Yeah. There's no product-specific backlog that was weaker than the other.

Shawn Harrison -- Longbow Research -- Analyst

Understood. Thank you.

Operator

Thank you. We're next going to William Stein from SunTrust. Please go ahead.

William Stein -- SunTrust Robinson Humphrey -- Analyst

Great. Thanks for takin my question. Steve, you've already told us that the weakness was very broad-based by markets and by geo. I wonder if the strength or the very recent strong recovery in bookings trends could be attributed to anything in particular, any geo, any end market, any event?

Steve Sanghi -- Chairman and Chief Executive Officer

So I would say if you have to pick a geography that is -- that has shown strength, it would be China.

William Stein -- SunTrust Robinson Humphrey -- Analyst

And not -- but nothing by end market there? We've heard about China auto recovering significantly. Are you seeing that as well?

Steve Sanghi -- Chairman and Chief Executive Officer

Yeah. I mean we manage our business by product line, as you know. So we have rough end market commentary where we believe that the only stronger end market has been data centers. Communication and aerospace and defense were flattish.

And automotive, industrial and consumer appliances were the weakest markets. With a one-month booking in October, we can't really tell you a change in that tone. We just don't track it that way.
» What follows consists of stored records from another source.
/-- An expected datagram whose payload can be taken in is accepted. -/
theorem Expected.execRxFrame_eq (h : Expected s raw) (hu : TakesIn s raw u) :
    execRxFrame raw s = .next ((s.withRx (u.acknowledged (ckField s.cfg raw))).respond
      (acceptResponse s.cfg u (ckField s.cfg raw))) := by
  rw [← acceptFrame_eq, hu.expectedSeq_eq]
  cases hu with
  | metadata hst hlen hpos =>
    rw [h.execRxFrame_await hst]
    rcases acceptMetadata_cases s s.rx.expectedSeq (ckField s.cfg raw) (raw.drop s.cfg.hdrBytes) with
      ⟨hbad, _⟩ | ⟨_, _, e⟩
    · exact absurd hbad (not_or.2 ⟨not_not_intro hlen, hpos⟩)
    · exact e
  | @data m hst hfits hm =>
    rw [h.execRxFrame_receiving hst]
    rcases acceptData_cases s s.rx.expectedSeq (ckField s.cfg raw) (raw.drop s.cfg.hdrBytes) with
      ⟨hfull, _⟩ | ⟨_, m', hm', e⟩
    · rw [hfits] at hfull
      cases hfull
    · obtain rfl : m = m' := Except.ok.inj (hm.symm.trans hm')
      exact e

/-- `RX_FRAME` always ends in one of the three ways. -/
theorem exists_rxOutcome (raw : Bytes) (s : State) : ∃ t, execRxFrame raw s = .next t ∧ RxOutcome s raw t := by
  rcases execRxFrame_cases raw s with ⟨st, n, e, hst, _⟩ | ⟨hst, ⟨k, p, hp, hv, hfull⟩, e⟩ |
    ⟨hst, k, p, hp, hv, hlen, hpos, _⟩ | ⟨hst, k, p, m, hp, hv, hfits, hm, _⟩
  case inl => exact ⟨_, e, .rejected hst⟩
  all_goals obtain ⟨hexp, rfl, rfl⟩ := expected_of_parseFrame hp hv
  case inr.inl => exact ⟨_, e, .overflowed hst hexp hfull⟩
  case inr.inr.inl =>
    have hu : TakesIn s raw _ := .metadata hst hlen hpos
    exact ⟨_, hexp.execRxFrame_eq hu, .acknowledged hexp hu⟩
  case inr.inr.inr =>
    have hu : TakesIn s raw _ := .data hst hfits hm
    exact ⟨_, hexp.execRxFrame_eq hu, .acknowledged hexp hu⟩

theorem rxOutcome_of_exec (h : exec (.rxFrame raw) s = .next t) : RxOutcome s raw t := by
  obtain ⟨t', ht', hout⟩ := exists_rxOutcome raw s
  obtain rfl : t' = t := Host.Outcome.next.inj (ht'.symm.trans h)
  exact hout

end

/-! ## The receiver's rules -/

/-- Settles O18: one lemma per failing check, and the two of the accepting half that refuse. -/
theorem rxFrameRejectsInOrder : Obligations.RxFrameRejectsInOrder := by
  intro s raw
  refine ⟨execRxFrame_of_complete, execRxFrame_of_short, execRxFrame_of_oversize, execRxFrame_of_seqField_ne,
    execRxFrame_of_not_checksumGood, fun hst hl hseq hgood hbad => ?metadata,
    fun cap hcap hst hl hseq hgood hfull => ?overflow⟩
  case metadata =>
    have hexp : Expected s raw := ⟨hl, hseq, hgood⟩
    refine (hexp.execRxFrame_await hst).trans ?_
    rcases acceptMetadata_cases s s.rx.expectedSeq (ckField s.cfg raw) (raw.drop s.cfg.hdrBytes) with
      ⟨_, e⟩ | ⟨hlen, hpos, _⟩
    · rw [e, hseq]
      rfl
    · obtain ⟨hhdr, _⟩ := hl
      rw [List.length_drop] at hlen
      exact absurd hbad (not_or.2 ⟨by omega, hpos⟩)
  case overflow =>
    have hexp : Expected s raw := ⟨hl, hseq, hgood⟩
    refine (hexp.execRxFrame_receiving hst).trans ?_
    rcases acceptData_cases s s.rx.expectedSeq (ckField s.cfg raw) (raw.drop s.cfg.hdrBytes) with
      ⟨_, e⟩ | ⟨hfits, _⟩
    · rw [e, hseq]
      rfl
    · rw [hcap, List.length_drop] at hfits
      exact absurd (of_decide_eq_true hfits) (by omega)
William Stein -- SunTrust Robinson Humphrey -- Analyst

Thanks. And one more, if I can, with regard to the Microsemi system, their ERP integrations that you're doing. Can you remind us of the timing to complete these? And I just forget whether there is a step function cost savings that happens at the end of it all? Or is it more linear as we go? And remind us of the size of that, please? Thank you.

Ganesh Moorthy -- President and Chief Operating Officer

So if you recall, we began this a year ago and have had a number of transitions we make every quarter. We just did the most recent of that on November 1 of this year. In my prepared remarks, I said we have at least another four quarters to get to substantially complete. We're about halfway through at this point in time.

And the savings are more over time rather than a step function change. And as we get through enough of the systems, we take the savings and that becomes the synergies that we add to what we've done

Operator

All right. Thank you. We're next going with Harlan Sur from JP Morgan.

Harlan Sur -- J.P. Morgan -- Analyst

Good afternoon and thanks for takin my question. I know it's always tricky to reconcile the SIA data with your results. But if I look at the SIA data for calendar Q3, the overall general MCU market grew about 5% sequentially, but almost all of that growth came from 32-bit while 8-bit declined, 16-bit was relatively flattish sequentially. You've grown the size of your 32-bit pretty strongly, but I think it's still about a third of your overall MCU business, so mix adjusted because you still have more 8- and 16-bit exposure.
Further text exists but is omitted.